Le beatbox dans l’institution : effets et enjeux

Dans la lignée des politiques que nous venons de décrire, le beatbox s’est vu intégré dans des projets d’actions culturelles et dans une logique de soutien aux pratiques émergentes. Dès lors, on peut constater le rôle des dispositifs comme La Chaufferie ou La Vapeur dans la prise en compte des formes d’expressions artistiques mineures. Que ce soit pour animer des ateliers ou pour donner des concerts, certains beatboxeurs commencent à percevoir des rémunérations. Leur professionnalisation est à l’origine, comme nous l’avons vu précédemment, de la mise en place d’une pédagogie particulière mais surtout d’une création artistique approfondie.
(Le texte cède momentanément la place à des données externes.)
/-- The checks of R160 on the outer loop of a channel whose mode and SENSE use it. -/
def State.outerChecks (s : State) (c : Nat) : List (Nat × Bool) :=
  let mode := s.mode c
  let lo := s.reg .outer c 5
  let hi := s.reg .outer c 4
  let gain (w : Word) : Bool := isFin w && fle 0 w
  let tsrc := s.rf .outer c 1 31 30
  let q := s.forcesCurrent c
  let inReach (w : Word) : Bool := (s.desc c).isNone || (val (fabs w)).le (s.reach125 c q)
  let power := mode == 3 || mode == 4
  [(0, s.rf .outer c 0 19 8 < s.divider c), (4, !fle hi lo), (4, inReach hi), (5, inReach lo), (5, !(power && flt lo 0)),
    (6, !(power && fle (s.reg .outer c 6) 0)), (2, gain (s.reg .outer c 2)), (3, gain (s.reg .outer c 3)),
    (9, !(mode == 5 && tsrc ≤ 1 && feq (s.reg .outer c 9) 0)),
    (1, !(tsrc == 2 && !s.hkInput (s.rf .outer c 1 29 24))), (1, s.rf .outer c 1 15 0 != 0),
    (1, !(tsrc == 3 && (s.desc c).isSome && !s.tempReport c))]

/-- Vectors per frame that the applied PERIOD of a bank issues fit the head of channel c (R305). -/
def State.vectorFits (s : State) (c : Nat) : Bool :=
  (s.desc c).isNone || 4 ≤ s.descField c 3 54 52 * s.rf .bseq (bankOf c) 1 18 0

/-- The levels of a pin lie within the full scale of its channel's applied VRANGE (R306). -/
def State.levelsReach (s : State) (b j : Nat) : Bool :=
  let c := 64 * b + j
  (s.desc c).isNone ||
    (upto 4).all fun w => within (s.fullScale c false (s.selRange c false)) (s.regAt .bseq b (0x200 + j) w)

/-- The levels of a pin (R306): VIH, VIL, VOH, VOL. -/
def State.levelOk (s : State) (b j : Nat) : Bool :=
  !fle (s.regAt .bseq b (0x200 + j) 2) (s.regAt .bseq b (0x200 + j) 3) && s.levelsReach b j

/-- FORCE_LEVEL as it will stand when a group applies: the latest accepted write, or the applied value (R65). -/
def State.forceLevelNext (s : State) (c : Nat) : Word :=
  let ws := s.commits.liveWrites.filter fun w => w.obj == .chan && w.inst == c
  ((ws.flatMap LiveWrite.words).filter fun x => x.field == 0x10).foldl (fun _ x => x.value) (s.reg .chan c 0x10)

/-- The mode a COMMIT of CHAN group 0 applies may follow that of a channel that is ARMING, ARMED, DISARMING or HELD (R79,
R94). -/
def modeChangeOk (s s' : State) (c : Nat) : Bool :=
  let special (m : Nat) : Bool := m == 6 || m == 7 || m == 8
  let changed := s.mode c != s'.mode c || s.rf .chan c 0 23 22 != s'.rf .chan c 0 23 22 || s.polarity c != s'.polarity c
  s'.mode c != 0 && (!changed || (s.forced c == s'.forced c && !special (s.mode c) && !special (s'.mode c)))

/-- CHAN group 0. -/
def chanGroup (s s' : State) (c : Nat) (d : Denial) : Except Denial Unit := do
  let busy := s.busyChan c
  ask (s'.mode c ≤ 8) d .badMode
  ask (!busy || modeChangeOk s s' c) d .modeArmed
  ask (!(3 ≤ s'.mode c && s'.mode c ≤ 6) || s'.rf .chan c 0 23 22 ≤ 1) d .limit
  askField 1 (s'.rangesOk c) d .noRange
  askFields (s'.limitChecks c) d .limit
  match s'.forced c with
  | some q =>
    checkAll ((s'.reachable c q).filter fun j => j ≤ 7) fun j =>
      askField (8 * j + 3) (s'.setReachOk c j) { d with obj := objCode .loop, group := j } .limit
  | none => .ok ()
  askFields (if s'.outerOn c then s'.outerChecks c else []) { d with obj := objCode .outer, group := 0 } .limit
  askField 0x10 (s'.mode c != 7 || s'.rf .profile c 0x10 13 12 == 1) { d with obj := objCode .profile, group := 1 } .limit
  ask (s'.mode c != 8 || (s'.desc c).isNone || s'.descField c 3 54 52 != 0 && s'.vectorFits c) d .badMode
  s'.budgetCheck c d
  askField 1 (!busy || s'.regReady c) d .noCoef
  askField 0x0A (!busy || s.calSetOf c == s'.calSetOf c || s.uncal c || s'.calCovers (s'.calSetOf c) c) d .noCal
  askField 1 (!busy || !s'.calBlocked c || [false, true].all fun q => s.selRange c q == s'.selRange c q) d .noCal
  askField 0x10 (s'.spOk c (s.forceLevelNext c)) d .limit

/-- LOOP group j. -/
def loopGroup (s' : State) (c j : Nat) (d : Denial) : Except Denial Unit := do
  askFields (s'.setChecks c j) d .limit
  s'.budgetCheck c { d with field := 8 * j }

/-! ## REPET, NOTCH, PROFILE -/

/-- REPET group 0 (R163). -/
def State.repetChecks (s : State) (c : Nat) : List (Nat × Bool) :=
  let sum := (val (s.reg .repet c 4)).add ((val (fabs (s.reg .repet c 5))).mul (numOf 2 0))
  [(4, !(numOf 1 0).lt sum), (6, !flt (s.reg .repet c 6) 0)]

/-- An enabled notch section keeps R173. -/
def State.sectionOk (s : State) (o k : Nat) : Bool :=
  let co (w : Nat) : Word := s.regAt .notch o (1 + k) w
  !s.rb .notch o 0 (31 - k) ||
    ((upto 5).all (fun w => isFin (co w)) && flt (fabs (co 4)) 0x3F800000 &&
      (val (fabs (co 3))).lt ((val (co 4)).add (numOf 1 0)))

/-- NOTCH group 0 (R173). -/
def notchGroup (s' : State) (o : Nat) (d : Denial) : Except Denial Unit := do
  askFields [(1, s'.sectionOk o 0), (2, s'.sectionOk o 1)] d .limit
  checkAll ((octetChannels o).filter s'.notchEn) fun c =>
    s'.budgetCheck c { d with obj := objCode .chan, group := 0xFF, inst := c }

/-- PROFILE group 0 (R175). -/
def State.profileChecks (s : State) (c : Nat) : List (Nat × Bool) :=
  [0, 4, 8].map (fun f => (f, fpos (s.reg .profile c f))) ++
    [1, 2, 3, 5, 6, 7, 9, 10].map fun f => (f, isFin (s.reg .profile c f) && fle 0 (s.reg .profile c f))

/-- PROFILE group 1 (R182, R188). -/
def State.supervisionChecks (s : State) (c : Nat) : List (Nat × Bool) :=
  [0x10, 0x17, 0x1A, 0x1D].map (fun f => (f, s.rf .profile c f 31 16 != 0)) ++
    [(0x10, s.mode c != 7 || s.rf .profile c 0x10 13 12 == 1)]

/-! ## Programs (R258, R260, R265, R297, R317) -/

/-- The condition of an instruction always holds (some true), never holds (some false), or depends (R273). -/
def SInstr.fixed (i : SInstr) : Option Bool :=
  match i.cond with
  | 0 => some i.neg
  | 1 => some (!i.neg)
  | _ => none

/-- The instructions a branch at j goes to. -/
def SInstr.exits (i : SInstr) (j : Nat) : List Nat :=
  match i.fixed with
  | some true => [i.target]
  | some false => [j + 1]
  | none => [i.target, j + 1]

/-- The instructions that can follow instruction j, other than PLAY, WAIT and HALT, on a path of R265. -/
def State.pathNext (s : State) (q : SeqRef) (j : Nat) : List Nat :=
  let i := s.prog q j
  if i.op = opPlay || i.op = opWait || i.op = opHalt then []
  else if i.op = opJump then i.exits j
  else if i.op = opEndloop then [i.target, j + 1]
  else [j + 1]

/-- The instructions a path of n steps from a list of instructions can reach. -/
def State.pathAfter (s : State) (q : SeqRef) : Nat → List Nat → List Nat
  | 0, l => l
  | n + 1, l => s.pathAfter q n ((l.flatMap (s.pathNext q)).eraseDups)

/-- Where paths begin: at PC0, at the end of a segment and at the exits of a WAIT. -/
def State.pathStarts (s : State) (q : SeqRef) : List Nat :=
  (s.pc0 q :: (upto (s.progLen q)).flatMap fun j =>
    let i := s.prog q j
    if i.op = opPlay then i.exits j
    else if i.op = opWait then [j + 1]
    else []).eraseDups

/-- No path executes more than 8 instructions other than PLAY, WAIT and HALT. -/
def State.pathsShort (s : State) (q : SeqRef) : Bool := (s.pathAfter q 9 (s.pathStarts q)).isEmpty

/-- An instruction of a program keeps R265, R271, R273 and R317. -/
def State.instrOk (s : State) (q : SeqRef) (j : Nat) : Bool :=
  let i := s.prog q j
  let counter := i.op == opLoop || i.op == opEndloop
  let conditional := i.op == opPlay || i.op == opJump || i.op == opWait
  i.target < s.progLen q &&
    (i.op ≤ 5 || i.op == opEmit || (i.op == opRate && !q.isBank) || (i.op == opTset && q.isBank && !s.laneEn q.num)) &&
    !(i.op == opPlay && (s.segm q i.seg).granules < 4) && !(counter && 3 < i.cond) &&
    !(conditional && 0xC ≤ i.cond) && !((i.op == opPlay || i.op == opJump) && i.cond == 0xB)

/-- The last instruction does not go on to the next one. -/
def State.lastOk (s : State) (q : SeqRef) : Bool :=
  let i := s.prog q (s.progLen q - 1)
  i.op == opHalt || ((i.op == opJump || i.op == opPlay) && i.fixed == some true)

/-- The field that holds PC0. -/
def SeqRef.entryField (q : SeqRef) : Nat := if q.isBank then 0 else 1

/-- E_PROGRAM of R265; a refusal for an instruction names the instruction. -/
def State.programCheck (s : State) (q : SeqRef) (d : Denial) : Except Denial Unit := do
  askFields [(0, s.progLen q != 0), (q.entryField, s.pc0 q < s.progLen q), (0, s.fillLoop q < s.progLen q)] d .program
  checkAll (upto (s.progLen q)) fun j => ask (s.instrOk q j) { d with item := j, field := 0x100 + j } .program
  ask (s.lastOk q) { d with item := s.progLen q - 1, field := 0x100 + (s.progLen q - 1) } .program
  ask (s.pathsShort q) d .program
Pour se produire sur scène, les rares beatboxeurs qui se positionnent en tant qu’artistes doivent être en mesure de répondre aux exigences de leurs « employeurs ». « Si on veut vraiment tourner, il va falloir faire autre chose que de la démo. La connaissance et la reconnaissance passe par le fait d’aller vers l’artistique, si t’es capable de faire danser les gens ou de leur faire écarquiller les yeux, là tu peux trouver des dates que tu fasses du beatbox ou n’importe quoi. »142

Un savoir faire supplémentaire est donc requis pour entrer dans une logique professionnelle. Par exemple, pour construire un répertoire et améliorer les qualités scéniques de son spectacle musical, le beatboxeur EZRA a fait appel à différents professionnels comme un metteur en scène, un ingénieur lumière ou encore un tourneur. En appliquant ces modèles d’organisation, le beatbox devient « un monde de l’art »143 où l’artiste est entouré des personnes qui participent à la création et la diffusion de ses œuvres. En prenant exemple sur le passé, les adeptes du beatbox émettent tout de même des réserves quant aux relations établies entre 142 143

Témoignage recueilli lors du premier championnat de France de beatbox à Angers en 2006. Définit par Becker H.S. dans Les mondes de l’art, Paris, Flammarion, 2006.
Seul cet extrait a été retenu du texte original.